Gearing Up For The Next Battle
According to intelligence reports, more than 2,000 Taliban and al Qaeda fighters, along with some of their senior military commanders, are hiding out in the mountains that stretch along the border with Pakistan scattered in small pockets, trying to regroup.
"These folks have melted into the mountains," says Defense Secretary Donald Rumsfeld. "They've melted into the villages. They've gone over the borders, and the first chance they have they'd like to come back."
The intelligence reports, which all come from local Afghan sources, still must be confirmed by surveillance aircraft and by putting reconnaissance teams on the ground before the U.S. can take any military action against the remaining Taliban and al Qaeda.
In preparation for the battle next time, an advance element of 1,700 British combat troops has begun arriving in Afghanistan. And the U.S. is moving six A-10 Thunderbolt ground-attack aircraft into Bagram air base just north of Kabul, putting them much closer to those suspected pockets of Taliban and al Qaeda.
The A-10 can fly low and slow over the target firing a 30-millimeter canon in its nose. It is more maneuverable and more heavily armored than both the Apache helicopters which were badly shot up during Operation Anaconda and the AC-130 gunships, which operate mainly at night because they are so vulnerable to ground fire.
If the intelligence reports are accurate and there really are more than 2,000 enemy fighters still up in the mountains, search-and-destroy operations against al Qaeda will almost certainly continue into the spring and summer, long after the snows have melted.
No one will say when American troops will go into action next, but where is an open secret. The U.S. is arming and paying local warlords to fight al Qaeda and Taliban holdouts near the town of Khost.
But as allies they could prove to be more a problem than an asset.
Soldiers of the pro-American governor get $200 a month, a small fortune in a country where the average wage is a dollar a day.
But the Americans also pay an Afghan warlord who is the governor's rival to fight al Qaeda, and confusion reigns.
One man said he was defending U.S. troops under attack at Khost airport when an American bomb took off his leg. Abdullah says the Americans are naive about who is who here. That's a dangerous lapse in a town where guns abound and al Qaeda is seeking recruits.
Local commanders claim leaflets that say it is "an order of God" for Afghans to "fight the Americans and their puppets" were prepared in Pakistan by al Qaeda and Taliban who escaped Operation Anaconda.
One commander says the fighters are hiding in two towns inside Pakistan, which contradicts claims made when Anaconda wrapped up.

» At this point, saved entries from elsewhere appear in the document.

-- ==== Sys2Proof/Machine/RegMap.lean ====
section
/-!
DEFINITION. The register map of every block, from the "register map" tables of chapters 02 to 19: for each register its
offset in the block's window, its class (R356), its RSV bits (R366) and its reset value; for each named field its place.
A register or field constant is named block, register, field, as the tables name it, without the instance number.
The resets that the tables leave open ("—") are named in log entry 2.
-/

namespace Sys2Proof.Machine

/-- The register classes of R356 (RSV offsets have no row). -/
inductive RegClass
  | cfg | run | cmd | sts | ro | snp
  deriving DecidableEq, Repr

/-- A field of a register: the register's offset in its window, the field's lowest bit, its width. -/
structure Fld where
  off : Nat
  lsb : Nat
  width : Nat
  deriving DecidableEq, Repr

/-- The same field in the register `d` bytes further on (arrays of registers). -/
def Fld.up (f : Fld) (d : Nat) : Fld := { f with off := f.off + d }

/-- One row of a register map: `n` registers from `off`, `stride` bytes apart. -/
structure RegRow where
  off : Nat
  n : Nat
  stride : Nat
  cls : RegClass
  rsv : Nat
  reset : Nat
  deriving DecidableEq, Repr

/-! ### SRC: reference source (spec/02_sources.md) -/

def SRC_EN : Nat := 0x0
def SRC_EN_ENABLE : Fld := ⟨0x0, 0, 1⟩
def SRC_EN_FORCE : Fld := ⟨0x0, 4, 2⟩
def SRC_EN_KIND : Fld := ⟨0x0, 8, 2⟩
def SRC_CFG : Nat := 0x4
def SRC_CFG_FMT : Fld := ⟨0x4, 0, 3⟩
def SRC_CFG_TERM : Fld := ⟨0x4, 3, 2⟩
def SRC_CFG_LVL : Fld := ⟨0x4, 5, 1⟩
def SRC_CFG_EDGE : Fld := ⟨0x4, 6, 1⟩
def SRC_DIV : Nat := 0x8
def SRC_DIV_DIV : Fld := ⟨0x8, 0, 24⟩
def SRC_PER_LO : Nat := 0xc
def SRC_PER_HI : Nat := 0x10
def SRC_ACT : Nat := 0x14
def SRC_ACT_ACT_TOL : Fld := ⟨0x14, 0, 8⟩
def SRC_ACT_ACT_INC : Fld := ⟨0x14, 8, 4⟩
def SRC_ACT_ACT_LIM : Fld := ⟨0x14, 16, 8⟩
def SRC_FTOL0 : Nat := 0x18
def SRC_FTOL1 : Nat := 0x1c
def SRC_FTOL2 : Nat := 0x20
def SRC_CTOL0 : Nat := 0x24
def SRC_CTOL1 : Nat := 0x28
def SRC_CTOL2 : Nat := 0x2c
def SRC_PDTOL : Nat := 0x30
def SRC_QCTL : Nat := 0x34
def SRC_QCTL_HYST : Fld := ⟨0x34, 0, 8⟩
def SRC_QCTL_FIRSTQ : Fld := ⟨0x34, 8, 16⟩
def SRC_WTR : Nat := 0x38
def SRC_WTR_WTR : Fld := ⟨0x38, 0, 16⟩
def SRC_MTIELIM0 : Nat := 0x40
def SRC_MTIELIM1 : Nat := 0x44
def SRC_MTIELIM2 : Nat := 0x48
def SRC_MTIELIM3 : Nat := 0x4c
def SRC_MTIELIM4 : Nat := 0x50
def SRC_TDEVLIM0 : Nat := 0x54
def SRC_TDEVLIM1 : Nat := 0x58
def SRC_TDEVLIM2 : Nat := 0x5c
def SRC_TDEVLIM3 : Nat := 0x60
def SRC_TDEVLIM4 : Nat := 0x64
def SRC_CMD : Nat := 0x68
def SRC_CMD_ACCEPT : Fld := ⟨0x68, 0, 1⟩
def SRC_CMD_HOLD : Fld := ⟨0x68, 1, 1⟩
def SRC_CMD_CLRSTAT : Fld := ⟨0x68, 2, 1⟩
def SRC_VERDICT : Nat := 0x6c
def SRC_VERDICT_FAIL : Fld := ⟨0x6c, 0, 19⟩
def SRC_VERDICT_HYSTOK : Fld := ⟨0x6c, 31, 1⟩
def SRC_STATE : Nat := 0x70
def SRC_STATE_QSTATE : Fld := ⟨0x70, 0, 3⟩
def SRC_STATE_FIRST : Fld := ⟨0x70, 3, 1⟩
def SRC_STATE_BASIS : Fld := ⟨0x70, 4, 2⟩
def SRC_STATE_FBASIS : Fld := ⟨0x70, 6, 1⟩
def SRC_STATE_HOLDCAUSE : Fld := ⟨0x70, 8, 2⟩
def SRC_STATE_NOTHERS : Fld := ⟨0x70, 10, 5⟩
def SRC_STATE_WAITLEFT : Fld := ⟨0x70, 16, 16⟩
def SRC_CHK : Nat := 0x74
def SRC_CHK_ACT : Fld := ⟨0x74, 0, 1⟩
def SRC_CHK_FOFF : Fld := ⟨0x74, 1, 3⟩
def SRC_CHK_CONS : Fld := ⟨0x74, 4, 3⟩
def SRC_CHK_PDRIFT : Fld := ⟨0x74, 7, 1⟩
def SRC_CHK_MTIE : Fld := ⟨0x74, 8, 5⟩
def SRC_CHK_TDEV : Fld := ⟨0x74, 13, 5⟩
def SRC_CHK_STALE : Fld := ⟨0x74, 18, 1⟩
def SRC_STS : Nat := 0x78
def SRC_STS_LOS : Fld := ⟨0x78, 0, 1⟩
def SRC_STS_QUAL : Fld := ⟨0x78, 1, 1⟩
def SRC_STS_DISQ : Fld := ⟨0x78, 2, 1⟩
def SRC_STS_DRIFT : Fld := ⟨0x78, 3, 1⟩
def SRC_STS_JUMP : Fld := ⟨0x78, 4, 1⟩
def SRC_STS_CAUSE : Fld := ⟨0x78, 8, 8⟩
def SRC_STS_SEQ : Fld := ⟨0x78, 24, 8⟩
def SRC_EDGES : Nat := 0x7c
def SRC_FOFF0 : Nat := 0x80
def SRC_FOFF1 : Nat := 0x84
def SRC_FOFF2 : Nat := 0x88
def SRC_COFF0 : Nat := 0x8c
def SRC_COFF1 : Nat := 0x90
def SRC_COFF2 : Nat := 0x94
def SRC_PDRIFT : Nat := 0x98
def SRC_PHASE_LO : Nat := 0x9c
def SRC_PHASE_HI : Nat := 0xa0
def SRC_MTIE0 : Nat := 0xa4
def SRC_MTIE1 : Nat := 0xa8
def SRC_MTIE2 : Nat := 0xac
def SRC_MTIE3 : Nat := 0xb0
def SRC_MTIE4 : Nat := 0xb4
def SRC_TDEV0 : Nat := 0xb8
def SRC_TDEV1 : Nat := 0xbc
def SRC_TDEV2 : Nat := 0xc0
def SRC_TDEV3 : Nat := 0xc4
def SRC_TDEV4 : Nat := 0xc8
def SRC_SNAP_STATE : Nat := 0xd0
def SRC_SNAP_FOFF0 : Nat := 0xd4
def SRC_SNAP_FOFF1 : Nat := 0xd8
def SRC_SNAP_COFF1 : Nat := 0xdc
def SRC_SNAP_PHASE_LO : Nat := 0xe0
def SRC_SNAP_PHASE_HI : Nat := 0xe4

"Do I believe that large numbers of terrorists escaped this operation and moved into Pakistan. No, I do not," said Gen. Tommy Franks, head of the U.S. Central Command.
Ties between Khost and the tribal areas of Pakistan are so close that business here is done in Pakistani, not Afghan currency.
U.S. troops are honing their skills for operations that could include pursuing fleeing al Qaeda and Taliban into Pakistan. But tribal leaders along the border have already issued a dire warning: stay out or risk having even more enemies to fight.